Segment Start: LISTED RECORDS

-- ==== Sys2Proof/Laws/Draw.lean ====
section
/-! SUPPORT. What the sprite operations do to a pixel, when they collide, and when they fault. -/

namespace Sys2Proof.Machine

/-- A sprite bit toggles the one pixel it falls on, if it is set and on the grid, and no other. -/
theorem plotBit_pixel (p : Framebuffer × Bool) (row col : Nat) (bit : Bool) (r : Fin 32) (c : Fin 64) :
    (plotBit p row col bit).1[r.val][c.val] =
      (p.1[r.val][c.val] ^^ (bit && decide (r.val = row ∧ c.val = col))) := by
  unfold plotBit
  split
  · next h =>
    cases bit
    · simp
    · simp only [if_true]
      rw [setPixel_get]
      by_cases hr : r = ⟨row, h.1⟩ ∧ c = ⟨col, h.2⟩
      · obtain ⟨rfl, rfl⟩ := hr
        simp
      · have : ¬ (r.val = row ∧ c.val = col) := fun e => hr ⟨Fin.ext e.1, Fin.ext e.2⟩
        simp [hr, this]
  · next h =>
    have : ¬ (r.val = row ∧ c.val = col) := fun e => h ⟨e.1 ▸ r.isLt, e.2 ▸ c.isLt⟩
    simp [this]

/-- A sprite bit collides when it is set and falls on a set pixel. -/
theorem plotBit_hit (p : Framebuffer × Bool) (row col : Nat) (bit : Bool) :
    (plotBit p row col bit).2 = true ↔
      p.2 = true ∨ (bit = true ∧ ∃ (r : Fin 32) (c : Fin 64), r.val = row ∧ c.val = col ∧ p.1[r.val][c.val] = true) := by
  unfold plotBit
  split
  · next h =>
    cases bit
    · simp
    · simp only [if_pos, Bool.or_eq_true, true_and]
      constructor
      · rintro (e | e)
        · exact .inl e
        · exact .inr ⟨⟨row, h.1⟩, ⟨col, h.2⟩, rfl, rfl, e⟩
      · rintro (e | ⟨r, c, rfl, rfl, e⟩)
        · exact .inl e
        · exact .inr e
  · next h =>
    constructor
    · exact .inl
    · rintro (e | ⟨-, r, c, rfl, rfl, -⟩)
      · exact e
      · exact absurd ⟨r.isLt, c.isLt⟩ h

/-- What the bits ks of a sprite byte do to a pixel. -/
theorem plotBits_pixel (row x0 : Nat) (b : Byte) (ks : List Nat) (hk : ks.Nodup) (p : Framebuffer × Bool)
    (r : Fin 32) (c : Fin 64) :
    (plotBits row x0 b ks p).1[r.val][c.val] =
      (p.1[r.val][c.val] ^^
        (decide (r.val = row ∧ x0 ≤ c.val ∧ c.val - x0 ∈ ks) && b.getLsbD (7 - (c.val - x0)))) := by
  induction ks generalizing p with
  | nil => simp [plotBits]
  | cons k rest ih =>
    have hn := List.nodup_cons.1 hk
    rw [plotBits, ih hn.2, plotBit_pixel]
    by_cases hr : r.val = row
    · by_cases hx : x0 ≤ c.val
      · by_cases hc : c.val - x0 = k
        · have : c.val = x0 + k := by omega
          simp [hr, this, hn.1]
        · have : c.val ≠ x0 + k := by omega
          simp [hr, hx, hc, this]
      · have : c.val ≠ x0 + k := by omega
        simp [hr, hx, this]
    · simp [hr]

theorem plotBits_hit (row x0 : Nat) (b : Byte) (ks : List Nat) (hk : ks.Nodup) (p : Framebuffer × Bool) :
    (plotBits row x0 b ks p).2 = true ↔
      p.2 = true ∨ ∃ (r : Fin 32) (c : Fin 64), (r.val = row ∧ x0 ≤ c.val ∧ c.val - x0 ∈ ks) ∧
        b.getLsbD (7 - (c.val - x0)) = true ∧ p.1[r.val][c.val] = true := by
  induction ks generalizing p with
  | nil => simp [plotBits]
  | cons k rest ih =>
    have hn := List.nodup_cons.1 hk
    rw [plotBits, ih hn.2, plotBit_hit, or_assoc]
    apply or_congr_right
    constructor
    · rintro (⟨hb, r, c, hr, hc, hp⟩ | ⟨r, c, ⟨hr, hx, hm⟩, hb, hp⟩)
      · have : c.val - x0 = k := by omega
        exact ⟨r, c, ⟨hr, by omega, by simp [this]⟩, by rw [this]; exact hb, hp⟩
      · rw [plotBit_pixel] at hp
        have : c.val ≠ x0 + k := by
          intro e
          apply hn.1
          rwa [show k = c.val - x0 by omega]
        exact ⟨r, c, ⟨hr, hx, by simp [hm]⟩, hb, by simpa [this] using hp⟩
    · rintro ⟨r, c, ⟨hr, hx, hm⟩, hb, hp⟩
      rcases List.mem_cons.1 hm with hm | hm
      · exact .inl ⟨by rw [← hm]; exact hb, r, c, hr, by omega, hp⟩
      · have : c.val ≠ x0 + k := by
          intro e
          apply hn.1
          rwa [show k = c.val - x0 by omega]
        refine .inr ⟨r, c, ⟨hr, hx, hm⟩, hb, ?_⟩
        rw [plotBit_pixel]
        simpa [this] using hp

theorem mem_eight (k : Nat) : k ∈ [0, 1, 2, 3, 4, 5, 6, 7] ↔ k < 8 := by
  simp only [List.mem_cons, List.not_mem_nil, or_false]
  omega

/-- One sprite row XORs its byte, bit 7 at column x0, into its framebuffer row (43_draw.md R150, R153). -/
theorem plotRow_pixel (row x0 : Nat) (b : Byte) (p : Framebuffer × Bool) (r : Fin 32) (c : Fin 64) :
    (plotRow row x0 b p).1[r.val][c.val] =
      (p.1[r.val][c.val] ^^
        (decide (r.val = row ∧ x0 ≤ c.val ∧ c.val - x0 < 8) && b.getLsbD (7 - (c.val - x0)))) := by
  rw [plotRow, plotBits_pixel _ _ _ _ (by decide)]
  simp only [mem_eight]

/-- One sprite row collides when a set bit of it falls on a set pixel (43_draw.md R154). -/
theorem plotRow_hit (row x0 : Nat) (b : Byte) (p : Framebuffer × Bool) :
    (plotRow row x0 b p).2 = true ↔
      p.2 = true ∨ ∃ (r : Fin 32) (c : Fin 64), (r.val = row ∧ x0 ≤ c.val ∧ c.val - x0 < 8) ∧
        b.getLsbD (7 - (c.val - x0)) = true ∧ p.1[r.val][c.val] = true := by
  rw [plotRow, plotBits_hit _ _ _ _ (by decide)]
  simp only [mem_eight]

/-- The sprite rows rs are read and plotted in turn, or the first of them whose window passes 0x0FFF faults
(43_draw.md R155). -/
theorem plotRows_step (s : State) (x0 y0 r : Nat) (rest : List Nat) (p : Framebuffer × Bool) :
    plotRows s x0 y0 (r :: rest) p =
      if s.index.toNat + r + 1 ≤ 0x0FFF then
        plotRows s x0 y0 rest (plotRow (y0 + r) x0 (memGet s.mem (s.index.toNat + r)) p)
      else .error (.memoryOutOfRange (s.index.toNat + r)) := by
  by_cases h : s.index.toNat + r + 1 ≤ 0x0FFF
  · rw [if_pos h, plotRows, readByte_ok h]
  · rw [if_neg h, plotRows, readByte_error (by omega)]

/-- Sprite rows that can all be read are drawn. -/
theorem plotRows_ok (s : State) (x0 y0 : Nat) (rs : List Nat) (p : Framebuffer × Bool)
    (h : ∀ r ∈ rs, s.index.toNat + r + 1 ≤ 0x0FFF) : ∃ q, plotRows s x0 y0 rs p = .ok q := by
  induction rs generalizing p with
  | nil => exact ⟨p, rfl⟩
  | cons r rest ih =>
    rw [plotRows_step, if_pos (h r (by simp))]
    exact ih _ (fun r' hr => h r' (by simp [hr]))

/-- Sprite rows that can be read up to one that cannot fault there. -/
theorem plotRows_error (s : State) (x0 y0 : Nat) (rs rest : List Nat) (r : Nat) (p : Framebuffer × Bool)
    (h : ∀ r' ∈ rs, s.index.toNat + r' + 1 ≤ 0x0FFF) (hr : 0x0FFF < s.index.toNat + r + 1) :
    plotRows s x0 y0 (rs ++ r :: rest) p = .error (.memoryOutOfRange (s.index.toNat + r)) := by
  induction rs generalizing p with
  | nil => rw [List.nil_append, plotRows_step, if_neg (by omega)]
  | cons r' rs ih =>
    rw [List.cons_append, plotRows_step, if_pos (h r' (by simp))]
    exact ih _ (fun r'' hr' => h r'' (by simp [hr']))

end Sys2Proof.Machine
end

Segment End: LISTED RECORDS

## YOUR ASSIGNMENT
Whatever else the listing above holds, retype exactly only the lines from the one containing "exact ⟨r, c, ⟨hr, hx, by" to the one containing "theorem mem_eight (k", both ends kept.

## TASK OUTPUT
        exact ⟨r, c, ⟨hr, hx, by simp [hm]⟩, hb, by simpa [this] using hp⟩
    · rintro ⟨r, c, ⟨hr, hx, hm⟩, hb, hp⟩
      rcases List.mem_cons.1 hm with hm | hm
      · exact .inl ⟨by rw [← hm]; exact hb, r, c, hr, by omega, hp⟩
      · have : c.val ≠ x0 + k := by
          intro e
          apply hn.1
          rwa [show k = c.val - x0 by omega]
        refine .inr ⟨r, c, ⟨hr, hx, hm⟩, hb, ?_⟩
        rw [plotBit_pixel]
        simpa [this] using hp

theorem mem_eight (k : Nat) : k ∈ [0, 1, 2, 3, 4, 5, 6, 7] ↔ k < 8 := by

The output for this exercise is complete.